Correlation Between Voya Real and Mainstay
Can any of the company-specific risk be diversified away by investing in both Voya Real and Mainstay at the same time? Although using a correlation coefficient on its own may not help to predict future stock returns, this module helps to understand the diversifiable risk of combining Voya Real and Mainstay into the same portfolio, which is an essential part of the fundamental portfolio management process.
By analyzing existing cross correlation between Voya Real Estate and Mainstay Sp 500, you can compare the effects of market volatilities on Voya Real and Mainstay and check how they will diversify away market risk if combined in the same portfolio for a given time horizon. You can also utilize pair trading strategies of matching a long position in Voya Real with a short position of Mainstay. Check out your portfolio center. Please also check ongoing floating volatility patterns of Voya Real and Mainstay.
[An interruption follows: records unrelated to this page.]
-- ==== Sys2Proof/Tests/Slice0.lean ====
section
/-! SUPPORT. The model's own tests: ill-formed commands are refused; words written out from R71 and R73, or listed in
95_test_vectors.md section 2.1, decode to what they stand for; one or two steps of each command with the values
95_test_vectors.md gives; and, for each obligation with hypotheses, a state and operands that meet them all. -/

namespace Sys2Proof.Tests

open Sys2Proof Sys2Proof.Machine Sys2Proof.Claims

/-! ## Helpers -/

/-- The next state, when there is one. -/
def answer : Host.Outcome State Fault Refusal → Option State
  | .next t => some t
  | .fault _ => none
  | .refused _ => none

theorem next_of_answer {o : Host.Outcome State Fault Refusal} {P : State → Bool} (h : (answer o).any P = true) :
    ∃ t, o = .next t ∧ P t = true := by
  cases o <;> simp_all [answer]

/-- What the state after HostIssue of `c` shows. -/
def seen {α : Type} (c : Word32) (s : State) (f : State → α) : Option α := (answer (hostIssue c s)).map f

/-- The representation in register `r`. -/
def rep (r : Nat) (s : State) : Option Nat := (s.valueAt r).map (·.v)

/-- `s` after HostLoad(x). -/
def loaded (x : Nat) (s : State) : State := { s with din := wordsOf s.cfg.W s.cfg.nMax x }

/-- `s` with `v` in register 0, under context 0. -/
def holding (v : Nat) (s : State) : State := s.setValue 0 (some ⟨0, v⟩)

/-- `P` for 97 and for 101 at `W = 32` (95_test_vectors.md, 1.2). -/
def ctx97 : Context := { p := 97, pWords := 1, pDash := 0xA0FD5C5F, R1 := 35, R2 := 61, R3 := 1 }

/-- See `ctx97`. -/
def ctx101 : Context := { p := 101, pWords := 1, pDash := 0x83CD4E93, R1 := 68, R2 := 79, R3 := 19 }

/-- Configuration A, the registers of program P1 but V[3] and V[4], which hold nothing. -/
def stA : State :=
  { State.reset with
    contexts := [some ctx97, some ctx101]
    values := [some ⟨0, 78⟩, some ⟨0, 16⟩, some ⟨0, 80⟩, none, none, some ⟨0, 35⟩, some ⟨0, 0⟩, some ⟨1, 37⟩] }

/-- Configuration A, one context, no value. -/
def stOne : State := { State.reset with contexts := [some ctx97, none] }

/-- Configuration B, `P[0]` for 0xF123, the first registers of program P4. -/
def stB : State :=
  { State.resetOf Config.configB with
    contexts := [some { p := 0xF123, pWords := 2, pDash := 0x75, R1 := 0x0EDD, R2 := 0x80CB, R3 := 0x436F }, none]
    values := [some ⟨0, 0x38A7⟩, some ⟨0, 0xC687⟩, some ⟨0, 0x88F8⟩, none, none, some ⟨0, 0x317B⟩, none, none] }

/-- `s` with `tx` as its next transaction. -/
def asking (tx : Transaction) (s : State) : State := { s with pending := [tx] }

/-! ## Ill-formed commands: one per check of WellFormed, and the largest indices of configuration A -/

theorem test_wellFormed_refuses :
    ¬ (Instr.psetup 2).wellFormed .configA ∧ ¬ (Instr.vnew 8 0 true).wellFormed .configA ∧
      ¬ (Instr.vnew 0 2 true).wellFormed .configA ∧ ¬ (Instr.vfree 8).wellFormed .configA ∧
      ¬ (Instr.fixsz 8).wellFormed .configA ∧ ¬ (Instr.value 8).wellFormed .configA ∧
      ¬ (Instr.ser 8).wellFormed .configA ∧ ¬ (Instr.iszero 8).wellFormed .configA ∧
      ¬ (Instr.isone 8).wellFormed .configA := by decide

theorem test_wellFormed_refuses_three :
    ∀ i ∈ [Instr.add 8 0 1, .add 2 8 1, .add 2 0 8, .sub 8 0 1, .sub 2 8 1, .sub 2 0 8, .mul 8 0 1, .mul 2 8 1,
      .mul 2 0 8], ¬ i.wellFormed .configA := by decide

theorem test_wellFormed_refuses_two :
    ∀ i ∈ [Instr.sqr 8 0, .sqr 0 8, .inv 8 0, .inv 0 8, .neg 8 0, .neg 0 8, .mul2 8 0, .mul2 0 8, .mul3 8 0,
      .mul3 0 8, .mul4 8 0, .mul4 0 8, .mul8 8 0, .mul8 0 8, .eq 8 0, .eq 0 8, .ne 8 0, .ne 0 8],
      ¬ i.wellFormed .configA := by decide

theorem test_wellFormed_admits :
    ∀ i ∈ [Instr.psetup 1, .vnew 7 1 false, .vfree 7, .add 7 7 7, .sub 7 7 7, .mul 7 7 7, .sqr 7 7, .inv 7 7,
      .neg 7 7, .mul2 7 7, .mul3 7 7, .mul4 7 7, .mul8 7 7, .fixsz 7, .value 7, .ser 7, .iszero 7, .isone 7,
      .eq 7 7, .ne 7 7], i.wellFormed .configA := by decide

/-! ## Decoding: words of 95_test_vectors.md 2.1, and one word of each family bit by bit from R71 and R73 -/

theorem test_decode_lifetime :
    decode 0x01000100 = .ok (.psetup 1) ∧ decode 0x02030001 = .ok (.vnew 3 0 true) ∧
      decode 0x02030000 = .ok (.vnew 3 0 false) ∧ decode 0x03030000 = .ok (.vfree 3) ∧
      decode 0x1C020000 = .ok (.fixsz 2) := ⟨rfl, rfl, rfl, rfl, rfl⟩

theorem test_decode_three :
    decode 0x10020001 = .ok (.add 2 0 1) ∧ decode 0x11020100 = .ok (.sub 2 1 0) ∧
      decode 0x12070707 = .ok (.mul 7 7 7) ∧ decode 0x12050004 = .ok (.mul 5 0 4) := ⟨rfl, rfl, rfl, rfl⟩

theorem test_decode_two :
    decode 0x13030300 = .ok (.sqr 3 3) ∧ decode 0x14040000 = .ok (.inv 4 0) ∧ decode 0x15020000 = .ok (.neg 2 0) ∧
      decode 0x18020000 = .ok (.mul2 2 0) ∧ decode 0x19020000 = .ok (.mul3 2 0) ∧
      decode 0x1A020000 = .ok (.mul4 2 0) ∧ decode 0x1B020000 = .ok (.mul8 2 0) := ⟨rfl, rfl, rfl, rfl, rfl, rfl, rfl⟩

theorem test_decode_exit :
    decode 0x20000200 = .ok (.value 2) ∧ decode 0x21000200 = .ok (.ser 2) ∧ decode 0x28000500 = .ok (.iszero 5) ∧
      decode 0x29000600 = .ok (.isone 6) ∧ decode 0x2A000001 = .ok (.eq 0 1) ∧ decode 0x2B000001 = .ok (.ne 0 1) :=
  ⟨rfl, rfl, rfl, rfl, rfl, rfl⟩

/-- op | rd | ra | rb, each field's bits as R71 and R73 give them, every register field different. -/
theorem test_decode_bits :
    decode 0b00000001_00000000_10000001_00000000 = .ok (.psetup 129) ∧
      decode 0b00000010_10100101_00000110_00000001 = .ok (.vnew 165 6 true) ∧
      decode 0b00010001_00000011_01000000_11111111 = .ok (.sub 3 64 255) ∧
      decode 0b00010100_11110000_00001111_00000000 = .ok (.inv 240 15) ∧
      decode 0b00011011_00000001_10000000_00000000 = .ok (.mul8 1 128) ∧
      decode 0b00100001_00000000_01010101_00000000 = .ok (.ser 85) ∧
      decode 0b00101011_00000000_00000010_10000000 = .ok (.ne 2 128) := ⟨rfl, rfl, rfl, rfl, rfl, rfl, rfl⟩

/-- The words with a reserved opcode 95_test_vectors.md 2.1 lists. -/
theorem test_decode_reserved_opcode :
    decode 0x00000000 = .error (.reservedOpcode 0x00) ∧ decode 0xFFFFFFFF = .error (.reservedOpcode 0xFF) ∧
      decode 0x04000000 = .error (.reservedOpcode 0x04) ∧ decode 0x0F000000 = .error (.reservedOpcode 0x0F) ∧
      decode 0x16000000 = .error (.reservedOpcode 0x16) ∧ decode 0x17020000 = .error (.reservedOpcode 0x17) ∧
      decode 0x1D000000 = .error (.reservedOpcode 0x1D) ∧ decode 0x1F000000 = .error (.reservedOpcode 0x1F) ∧
      decode 0x22000000 = .error (.reservedOpcode 0x22) ∧ decode 0x27000000 = .error (.reservedOpcode 0x27) ∧
      decode 0x2C000000 = .error (.reservedOpcode 0x2C) ∧ decode 0x30000000 = .error (.reservedOpcode 0x30) ∧
      decode 0x80000000 = .error (.reservedOpcode 0x80) :=
  ⟨rfl, rfl, rfl, rfl, rfl, rfl, rfl, rfl, rfl, rfl, rfl, rfl, rfl⟩

/-- The words with a field that is not 0 as its format says, 95_test_vectors.md 2.1. -/
theorem test_decode_reserved_field :
    decode 0x01010000 = .error (.reservedField 0x01) ∧ decode 0x01000001 = .error (.reservedField 0x01) ∧
      decode 0x02030002 = .error (.reservedField 0x02) ∧ decode 0x020300FF = .error (.reservedField 0x02) ∧
      decode 0x03030100 = .error (.reservedField 0x03) ∧ decode 0x03030001 = .error (.reservedField 0x03) ∧
      decode 0x13030301 = .error (.reservedField 0x13) ∧ decode 0x1C020100 = .error (.reservedField 0x1C) ∧
      decode 0x20010200 = .error (.reservedField 0x20) ∧ decode 0x20000201 = .error (.reservedField 0x20) ∧
      decode 0x2A010001 = .error (.reservedField 0x2A) :=
  ⟨rfl, rfl, rfl, rfl, rfl, rfl, rfl, rfl, rfl, rfl, rfl⟩

/-- Words of 95_test_vectors.md 2.1 and programs P1 and P4. -/
theorem test_pseudo_instructions :
    encode (pseudoEnter 7 1) = 0x02070101 ∧ encode (pseudoVraw 3 0) = 0x02030000 ∧
      encode (pseudoMula 1 0) = 0x12010100 ∧ encode (pseudoSqra 3) = 0x13030300 ∧ encode (pseudoInva 0) = 0x14000000 ∧
      encode (pseudoMul8a 3) = 0x1B030300 := by decide

theorem test_decodeTableWord :
    decodeTableWord 32 0x14040000 = some (.inv 4 0) ∧ decodeTableWord 32 0x16000000 = none := by decide

/-! ## The commands -/

/-- Section 2.2, `W = 32`: the largest modulus of configuration A. -/
theorem test_psetup_fields :
    seen 0x01000100 (loaded (2 ^ 127 - 1) stOne) (·.contextAt 1) =
      some (some { p := 2 ^ 127 - 1, pWords := 4, pDash := 1, R1 := 2, R2 := 4, R3 := 8 }) := by decide

/-- Section 2.2: 1 is no modulus; a referenced context is busy before its modulus is looked at. -/
theorem test_psetup_errors :
    seen 0x01000000 (loaded 1 stOne) (·.err) = some 1 ∧ seen 0x01000000 (loaded 96 stA) (·.err) = some 7 := by decide

/-- Section 2.6: `p <= x < R` enters as `x mod p`; `x = R` does not. -/
theorem test_vnew_enter :
    seen 0x02000001 (loaded 0xFFFF stB) (rep 0) = some (some 0x71EE) ∧
      seen 0x02000001 (loaded 0x10000 stB) (·.err) = some 8 := by decide

/-- Section 2.6: a claimed representation is taken as it is, and `p` is none. -/
theorem test_vnew_raw :
    seen 0x02010000 (loaded 0xF122 stB) (rep 1) = some (some 0xF122) ∧
      seen 0x02010000 (loaded 0xF123 stB) (·.err) = some 4 := by decide

/-- Section 2.6, program P5. -/
theorem test_vfree :
    seen 0x03000000 stA (rep 0) = some none ∧ seen 0x03030000 stA (·.err) = some 0 := by decide

/-- Section 2.6. -/
theorem test_fixsz :
    seen 0x1C020000 stA (rep 2) = some (some 80) ∧ seen 0x1C030000 stA (·.err) = some 6 := by decide

/-- Section 2.7: `s = p` exactly, and `s = 2p - 2`. -/
theorem test_add :
    seen 0x10020001 (holding 81 stA) (rep 2) = some (some 0) ∧
      seen 0x10020000 (holding 96 stA) (rep 2) = some (some 95) := by decide

/-- Section 2.7: with and without borrow; the order of the sources. -/
theorem test_sub :
    seen 0x11020001 stA (rep 2) = some (some 62) ∧ seen 0x11020100 stA (rep 2) = some (some 35) := by decide

/-- Section 2.7: the negative of 0 is 0. -/
theorem test_neg :
    seen 0x15030600 stA (rep 3) = some (some 0) ∧ seen 0x15030000 stA (rep 3) = some (some 19) := by decide

/-- Section 2.4: two words, and aliasing of the destination with the first source. -/
theorem test_mul :
    seen 0x12020001 stB (rep 2) = some (some 0x88F8) ∧ seen 0x12000001 stA (rep 0) = some (some 80) := by decide

/-- Section 2.3: the largest product, whose last subtraction fires, and `redc` at its largest input. -/
theorem test_mul_subtraction :
    seen 0x12020000 (holding 0xF122 stB) (rep 2) = some (some 0x361F) ∧
      redc 8 0xF123 2 0x75 0xF122FFFF = 0xBB04 := by decide

/-- Section 2.4: a square, and the square of `p/3`. -/
theorem test_sqr :
    seen 0x13020000 stB (rep 2) = some (some 0xC45A) ∧
      seen 0x13020000 (holding 0x5061 stB) (rep 2) = some (some 0) := by decide

/-- Section 2.5. -/
theorem test_inv :
    seen 0x14030000 stB (rep 3) = some (some 0x8AF1) ∧ seen 0x14040000 stA (rep 4) = some (some 7) := by decide

/-- Section 2.5: no inverse. -/
theorem test_inv_none :
    seen 0x14030100 stB (·.err) = some 3 ∧ seen 0x14060600 stA (·.err) = some 3 := by decide

/-- Section 2.8: both sides of `p/2`. -/
theorem test_mul2 :
    seen 0x18020000 (holding 0x7891 stB) (rep 2) = some (some 0xF122) ∧
      seen 0x18020000 (holding 0x7892 stB) (rep 2) = some (some 1) := by decide

/-- Section 2.8: `3v = p` and `3v = 2p`. -/
theorem test_mul3 :
    seen 0x19020000 (holding 0x5061 stB) (rep 2) = some (some 0) ∧
      seen 0x19020000 (holding 0xA0C2 stB) (rep 2) = some (some 0) := by decide

/-- Section 2.8: both sides of `p/4`. -/
theorem test_mul4 :
    seen 0x1A020000 (holding 0x3C48 stB) (rep 2) = some (some 0xF120) ∧
      seen 0x1A020000 (holding 0x3C49 stB) (rep 2) = some (some 1) := by decide

/-- Section 2.8: both sides of `p/8`. -/
theorem test_mul8 :
    seen 0x1B020000 (holding 0x1E24 stB) (rep 2) = some (some 0xF120) ∧
      seen 0x1B020000 (holding 0x1E25 stB) (rep 2) = some (some 5) := by decide

/-- Section 2.9: word 0 of DOUT is the least significant. -/
theorem test_value :
    seen 0x20000200 stB (fun t => (t.dout, t.dlen)) = some ([0x31, 0xC5, 0, 0], 2) := by decide

/-- Section 2.9: byte 0 of BOUT is the most significant, a leading zero stays. -/
theorem test_ser :
    seen 0x21000200 stB (fun t => (t.bout, t.blen)) = some ([0xC5, 0x31, 0, 0], 2) ∧
      seen 0x21000500 stB (fun t => (t.bout, t.blen)) = some ([0x00, 0x34, 0, 0], 2) := by decide

/-- Section 2.9. -/
theorem test_iszero :
    seen 0x28000600 stA (·.t) = some true ∧ seen 0x28000000 stA (·.t) = some false := by decide

/-- Section 2.9: one is `R1`. -/
theorem test_isone :
    seen 0x29000500 stA (·.t) = some true ∧ seen 0x29000600 stA (·.t) = some false := by decide

/-- Section 2.9. -/
theorem test_eq :
    seen 0x2A000001 stA (·.t) = some false ∧ seen 0x2A000000 stA (·.t) = some true := by decide

/-- Section 2.9; the two instances of section 1.2. -/
theorem test_ne :
    seen 0x2B000001 stA (·.t) = some true ∧ seen 0x2B000007 stA (·.err) = some 2 := by decide

/-- Section 2.10: an index out of range comes before an invalid register. -/
theorem test_priority :
    seen 0x12000309 stA (·.err) = some 5 ∧ seen 0x10000302 stA (·.err) = some 6 := by decide

/-- Program P1: the code in STATUS bits 15:8, T in bit 0, the bit in ERRLOG. -/
theorem test_status :
    (answer (step (asking .hostReadSTATUS { stA with t := true, err := 3, errlog := 8 }))).map (·.replies) =
      some [0x301] := by decide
Diversification Opportunities for Voya Real and Mainstay
Poor diversification
The 3 months correlation between Voya and Mainstay is 0.71. Overlapping area represents the amount of risk that can be diversified away by holding Voya Real Estate and Mainstay Sp 500 in the same portfolio, assuming nothing else is changed. The correlation between historical prices or returns on Mainstay Sp 500 and Voya Real is a relative statistical measure of the degree to which these equity instruments tend to move together. The correlation coefficient measures the extent to which returns on Voya Real Estate are associated (or correlated) with Mainstay. Values of the correlation coefficient range from -1 to +1, where. The correlation of zero (0) is possible when the price movement of Mainstay Sp 500 has no effect on the direction of Voya Real i.e., Voya Real and Mainstay go up and down completely randomly.
Pair Corralation between Voya Real and Mainstay
Assuming the 90 days horizon Voya Real is expected to generate 1.5 times less return on investment than Mainstay. In addition to that, Voya Real is 1.33 times more volatile than Mainstay Sp 500. It trades about 0.04 of its total potential returns per unit of risk. Mainstay Sp 500 is currently generating about 0.08 per unit of volatility. If you would invest 4,653 in Mainstay Sp 500 on December 4, 2024 and sell it today you would earn a total of 1,555 from holding Mainstay Sp 500 or generate 33.42% return on investment over 90 days.
Time Period | 3 Months [change] |
Direction | Moves Together |
Strength | Significant |
Accuracy | 100.0% |
Values | Daily Returns |
Voya Real Estate vs. Mainstay Sp 500
Performance |
Timeline |
Voya Real Estate |
Mainstay Sp 500 |
Voya Real and Mainstay Volatility Contrast
Predicted Return Density |
Returns |
Pair Trading with Voya Real and Mainstay
The main advantage of trading using opposite Voya Real and Mainstay positions is that it hedges away some unsystematic risk. Because of two separate transactions, even if Voya Real position performs unexpectedly, Mainstay can make up some of the losses. Pair trading also minimizes risk from directional movements in the market. For example, if an entire industry or sector drops because of unexpected headlines, the short position in Mainstay will offset losses from the drop in Mainstay's long position.Voya Real vs. Mainstay Sp 500 | Voya Real vs. Mainstay Balanced Fund | Voya Real vs. Mainstay Balanced Fund | Voya Real vs. Mainstay Tax Advantaged |
Mainstay vs. Channing Intrinsic Value | Mainstay vs. T Rowe Price | Mainstay vs. Boston Partners Small | Mainstay vs. T Rowe Price |
Check out your portfolio center.Note that this page's information should be used as a complementary analysis to find the right mix of equity instruments to add to your existing portfolios or create a brand new portfolio. You can also try the Portfolio Holdings module to check your current holdings and cash postion to detemine if your portfolio needs rebalancing.